Starting with a low dose, administration with food, and gradual up-titration should decrease the likelihood of syncope or excessive hypotension [see Dosage and Administration (2.2, 2.3)]. During initiation of therapy, the patient should be cautioned to avoid situations such as driving or hazardous tasks, where injury could result should syncope occur.

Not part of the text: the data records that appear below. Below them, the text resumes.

-- ==== Sys2Proof/Config.lean ====
section
/-! DEFINITION. The constants and named parameters of the block (00_scope.md R7, R8) and its free values.
The parameters are an argument of the model: State holds them in the field `par`, no step changes them, and a claim over
all states is a claim over all their values (log entry 1). -/

namespace Sys2Proof

/-- A Command has 12 bits (00_scope.md R7). -/
def cmdBits : Nat := 12

/-- Bit events from one FrameStart to materialisation (00_scope.md R7). -/
def frameBitEvents : Nat := 13

/-- The named parameters of 00_scope.md R8, in the table's order. Durations are in ticks. -/
structure Params where
  /-- TICK_PERIOD_US, in microseconds. -/
  tickPeriodUs : Nat
  /-- TIMER_WIDTH, in bits. -/
  timerWidth : Nat
  hdrLo : Nat
  hdrHi : Nat
  oneLo : Nat
  oneHi : Nat
  zeroLo : Nat
  zeroHi : Nat
  txHdrHigh : Nat
  txHdrLow : Nat
  txBitHigh : Nat
  txOneLow : Nat
  txZeroLow : Nat
  txTrlHigh : Nat
  txTrlLow : Nat
  /-- TX_LATENCY: the most ticks by which an encoder level change may lag its threshold. -/
  txLatency : Nat
  /-- QUEUE_N: usable slots of the Event Queue. -/
  queueN : Nat
  /-- HB_CAP, in bytes. -/
  hbCap : Nat
  /-- HB_THRESHOLD, in bytes. -/
  hbThreshold : Nat
  /-- HEX_TERM. -/
  hexTerm : Byte
deriving DecidableEq, Repr

/-- FREE VALUE (DESIGN CHOICE, log entry 27): TICKS_PER_MS at a tick period that does not divide 1000, 0 among them. The
spec gives the quotient 1000 / TICK_PERIOD_US and no rounding (00_scope.md R8, R9). No definition reads it. -/
opaque Config.openTicksPerMs : Nat → Nat

/-- TICKS_PER_MS = 1000 / TICK_PERIOD_US (00_scope.md R8) where the quotient is exact; elsewhere the spec states no value and
it is free (DESIGN CHOICE, log entry 27). No definition reads it. -/
def Params.ticksPerMs (p : Params) : Nat :=
  if 1000 % p.tickPeriodUs = 0 then 1000 / p.tickPeriodUs else Config.openTicksPerMs p.tickPeriodUs

/-- The defaults of 00_scope.md R8. DESIGN CHOICE (log entry 1): QUEUE_N is OPEN in the spec, and 4 is the value of its
test vectors. -/
def Params.default : Params where
  tickPeriodUs := 10
  timerWidth := 16
  hdrLo := 250
  hdrHi := 350
  oneLo := 150
  oneHi := 250
  zeroLo := 50
  zeroHi := 150
  txHdrHigh := 300
  txHdrLow := 100
  txBitHigh := 100
  txOneLow := 200
  txZeroLow := 100
  txTrlHigh := 100
  txTrlLow := 100
  txLatency := 0
  queueN := 4
  hbCap := 10
  hbThreshold := 6
  hexTerm := 0x78

/-- FREE VALUE (DESIGN CHOICE, log entry 11): what a 16-bit threshold TX.D1 or TX.D2 holds when the phase table asks for
a number of ticks that 16 bits cannot hold. The spec states no result there (10_state.md R39, 42_encoder.md R141); the
default parameters never reach it. -/
opaque Config.wideThreshold : Nat → Word16

end Sys2Proof
end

5.4 Heart Failure/Fluid Retention

Fluid retention may occur during up-titration of carvedilol. If such symptoms occur, diuretics should be increased and the carvedilol dose should not be advanced until clinical stability resumes [see Dosage and Administration (2)]. Occasionally it is necessary to lower the carvedilol dose or temporarily discontinue it. Such episodes do not preclude subsequent successful titration of, or a favorable response to, carvedilol.

5.5 Non-allergic Bronchospasm

Patients with bronchospastic disease (e.g., chronic bronchitis and emphysema) should, in general, not receive β-blockers. Carvedilol may be used with caution, however, in patients who do not respond to, or cannot tolerate, other antihypertensive agents. It is prudent, if carvedilol is used, to use the smallest effective dose, so that inhibition of endogenous or exogenous β-agonists is minimized.

In clinical trials patients with bronchospastic disease were enrolled if they did not require oral or inhaled medication to treat their bronchospastic disease. In such patients, it is recommended that carvedilol be used with caution. The dosing recommendations should be followed closely and the dose should be lowered if any evidence of bronchospasm is observed during up-titration.

5.6 Glycemic Control in Type 2 Diabetes

In general, β-blockers may mask some of the manifestations of hypoglycemia, particularly tachycardia. Nonselective β-blockers may potentiate insulin-induced hypoglycemia and delay recovery of serum glucose levels. Patients subject to spontaneous hypoglycemia, or diabetic patients receiving insulin or oral hypoglycemic agents, should be cautioned about these possibilities.

Studies designed to examine the effects of carvedilol on glycemic control in patients with diabetes and heart failure have not been conducted. In a study designed to examine the effects of carvedilol on glycemic control in a population with mild-to-moderate hypertension and well-controlled type 2 diabetes mellitus, carvedilol had no adverse effect on glycemic control, based on HbA1c measurement [see Clinical studies(14.4) ].